Вместо них были выдвинуты подлинные творцы новых художественных ценностей, подлинные борцы за художественную правду, мученики искусства: Делакруа, Миллэ, Курбэ, Манэ, Лейбль, Марэс, Бёклин, Менцель и др.
Книга Мутера разошлась чуть не в несколько месяцев и вызвала невероятный скандал. Каким только обвинениям не подвергся автор со стороны обиженных. Его обвиняли в невежестве, в плагиате, в недобросовестности. Однако книгу все читали. Она всколыхнула болото казенного искусства и сделала свое дело: приободрила тех, кому дорого само искусство, а не популярность среди невежественной толпы.
Второго издания этой книги не было. Она стала библиографической редкостью. Мутер сам признал, что в ней было слишком много резкостей, слишком много "боевого". Для того чтобы ее издать вновь, ее надо было переделывать, и она потеряла бы свой блеск, свое историческое значение. Боевой клич был услышан всеми, почва расчищена, и Мутер мог в дальнейших своих трудах более спокойно и объективно разрабатывать свою тему. Его краткая, но блестящая история живописи (вышедшая в 1902 году в дешевой и крайне распространенной серии Гёшена), его книги об искусстве Франции, Англии, Бельгии выдержаны уже в более мягком тоне: борьба была кончена, Мутер победил.
Для нас, русских, деятельность Мутера имеет еще особое значение.
В трехтомной его книге есть глава, посвященная России. В примечании сказано, что глава эта составлена при участии Александра Бенуа, из Петербурга.
Тогда, шестнадцать лет тому назад, Бенуа был совсем юношей, студентом Петербургского университета. В оценке русской живописи он проводил взгляды, сходные со взглядами немецкого автора.
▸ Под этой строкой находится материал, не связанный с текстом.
-- ==== Sys2Proof/Machine/Transactions.lean ====
section
/-! DEFINITION. The host transactions (00_scope.md R11), one arm each. -/

namespace Sys2Proof.Machine

/-- R56: one byte to the write port: it is decoded and its command runs at once (R42). -/
def doWrite (b : Byte) (s : State) : Host.Outcome State Fault Refusal := exec (decodeByte b) s

/-- R11: one host transaction, atomic, on the state from which it has been taken. -/
def perform (t : Transaction) (s : State) : Host.Outcome State Fault Refusal :=
  match t with
  | .construct cf sr cap v => doConstruct cf sr cap v s
  | .write b => doWrite b s
  | .clock => doClock s
  | .run n => doRun n s
  | .generateSamples n => doGenerateSamples n s
  | .resetBuffer => doResetBuffer s
  | .reset => doReset s
  | .sample => doSample s
  | .setGain g => doSetGain g s
  | .getGain => doGetGain s
  | .clocksPerSample => doClocksPerSample s
  | .channelBuffer ch => doChannelBuffer ch s
  | .mixedBuffer => doMixedBuffer s
  | .serializeSize => doSerializeSize s
  | .serialize buf => doSerialize buf s
  | .deserialize buf => doDeserialize buf s
  | .toneRegister ch => doToneRegister ch s
  | .volumeRegister ch => doVolumeRegister ch s
  | .noiseRegister => doNoiseRegister s
  | .noiseShiftRegister => doNoiseShiftRegister s
  | .volumeTable => doVolumeTable s
  | .secondAgent => .refused .secondAgent

/-- R11, R42: the oldest pending transaction runs; with none pending the block holds its state (R117). -/
def takeTransaction (s : State) : Host.Outcome State Fault Refusal :=
  match s.pending with
  | [] => .next s
  | t :: rest => perform t (s.accept rest)

/-- The state in which the byte `b` is the host's next write, ahead of whatever it has pending. -/
def issueWrite (b : Byte) (s : State) : State := { s with pending := .write b :: s.pending }

end Sys2Proof.Machine
end

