-- ==== Sys2Proof/Laws/Operands.lean ====
section
/-! SUPPORT. The operand forms as numbers: what a register write keeps and sets, and which indices and counts the
interface accepts. -/

namespace Sys2Proof.Machine

/-- R50: the low nibble is `d`, the high six bits stay. -/
theorem toneWithLow_toNat (r : BitVec 10) (d : BitVec 4) :
    (toneWithLow r d).toNat = 16 * (r.toNat / 16) + d.toNat := by
  have hs : toneWithLow r d = r.extractLsb' 4 6 ++ d := by
    apply BitVec.eq_of_getLsbD_eq
    intro i hi
    rw [BitVec.getLsbD_append]
    interval_cases i <;> simp [toneWithLow]
  rw [hs, BitVec.toNat_append]
  have hd := d.isLt
  have hr := r.isLt
  rw [← Nat.shiftLeft_add_eq_or_of_lt hd, Nat.shiftLeft_eq, BitVec.extractLsb'_toNat, Nat.shiftRight_eq_div_pow]
  omega

/-- R50: the high six bits are `d`, the low nibble stays. -/
theorem toneWithHigh_toNat (r : BitVec 10) (d : BitVec 6) :
    (toneWithHigh r d).toNat = 16 * d.toNat + r.toNat % 16 := by
  have hs : toneWithHigh r d = d ++ r.extractLsb' 0 4 := by
    apply BitVec.eq_of_getLsbD_eq
    intro i hi
    rw [BitVec.getLsbD_append]
    interval_cases i <;> simp [toneWithHigh]
  rw [hs, BitVec.toNat_append]
  have hr := (r.extractLsb' 0 4).isLt
  rw [← Nat.shiftLeft_add_eq_or_of_lt hr, Nat.shiftLeft_eq, BitVec.extractLsb'_toNat]
  omega

/-- R50: the noise register is the low three bits of a format L byte. -/
theorem noiseFromNibble_toNat (d : BitVec 4) : (noiseFromNibble d).toNat = d.toNat % 8 := by
  revert d; decide

/-- R50: and of a format D byte. -/
theorem noiseFromData_toNat (d : BitVec 6) : (noiseFromData d).toNat = d.toNat % 8 := by
  revert d; decide

/-- R110: the index is accepted exactly in its range, as it is. -/
theorem channelIndex_eq_some {n : Nat} {ch : Int} {c : Fin n} : channelIndex n ch = some c ↔ ch = c.val := by
  have := c.isLt
  unfold channelIndex
  split
  · rename_i h
    rw [Option.some_inj, Fin.ext_iff]
    show ch.toNat = c.val ↔ _
    omega
  · simp only [reduceCtorEq, false_iff]
    omega

/-- R110: outside it, never. -/
theorem channelIndex_eq_none {n : Nat} {ch : Int} : channelIndex n ch = none ↔ ¬ channelLegal n ch := by
  unfold channelIndex channelLegal
  split <;> simp_all

@[simp] theorem channelIndex_val {n : Nat} (c : Fin n) : channelIndex n c.val = some c := channelIndex_eq_some.2 rfl

/-- D24: the counts the interface accepts. -/
theorem clockCount_eq_some {n : Int} {k : Nat} : clockCount n = some k ↔ clockCountLegal n ∧ n = k := by
  unfold clockCount
  by_cases h : clockCountLegal n
  · rw [if_pos h, Option.some_inj]
    have := h.1
    exact ⟨fun hk => ⟨h, by omega⟩, fun hk => by omega⟩
  · rw [if_neg h]
    exact ⟨fun hk => (nomatch hk), fun hk => absurd hk.1 h⟩

theorem clockCount_eq_none {n : Int} : clockCount n = none ↔ ¬ clockCountLegal n := by
  unfold clockCount
  by_cases h : clockCountLegal n
  · rw [if_pos h]; exact ⟨fun hk => (nomatch hk), fun hk => absurd h hk⟩
  · rw [if_neg h]; exact ⟨fun _ => h, fun _ => rfl⟩

end Sys2Proof.Machine
end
Бенуа не только развенчал Бруни и Брюллова, но, главным образом, восстал против всесильных тогда эпигонов передвижничества, указывая на их условность, на чисто немецкий, отнюдь не русский, дюссельдорфский их реализм. Вскоре в Петербурге был основан журнал "Мир искусства". Бенуа занял в этом журнале первое место, стал "русским Мутером". В это же время товарищество "Знание" выпустило русский перевод книги Мутера. Небольшая глава о русской живописи разрослась в отдельный дополнительный том, который вызвал в России такой же шум, как немецкий оригинал в Германии.
С тех пор много воды утекло. Битва кончена, сражение выиграно. Передвижничество медленно умирает, не выдвинув ни одного нового дарования. "Мир искусства" славно закончил свое существование перед самой революцией. Его эстетические идеи стали ходячей монетой. Ими пользуются почти все современные критики, редко указывая на тот источник, откуда они заимствуют свои "передовые" идеи. Молодое русское искусство попало уже в музеи, русские и заграничные. Правда, среди отсталых ремесленников искусства идет еще ропот. Против Третьяковской галереи, которая смело защищает современное искусство, ведется ожесточенная борьба. Но это борьба - не идейная. Ее корень - в обиженных самолюбиях. Молодое русское искусство победило по всему фронту. Его победа настолько решительна, что вызывает уже самую законную реакцию со стороны нового, еще более передового поколения, которое восстает против чрезмерного субъективизма, крайнего индивидуализма русской "мутеровщины". Мы накануне нового кризиса в русском искусстве.
Но каковы бы ни были дальнейшие пути русского искусства, оно всегда будет считаться с движением девяностых годов, возникшим почти единовременно в России и Германии.
Имя Мутера тесно сплетено с историей этого движения.
Впервые опубликовано: Русское слово. 1910. No73. 31 марта.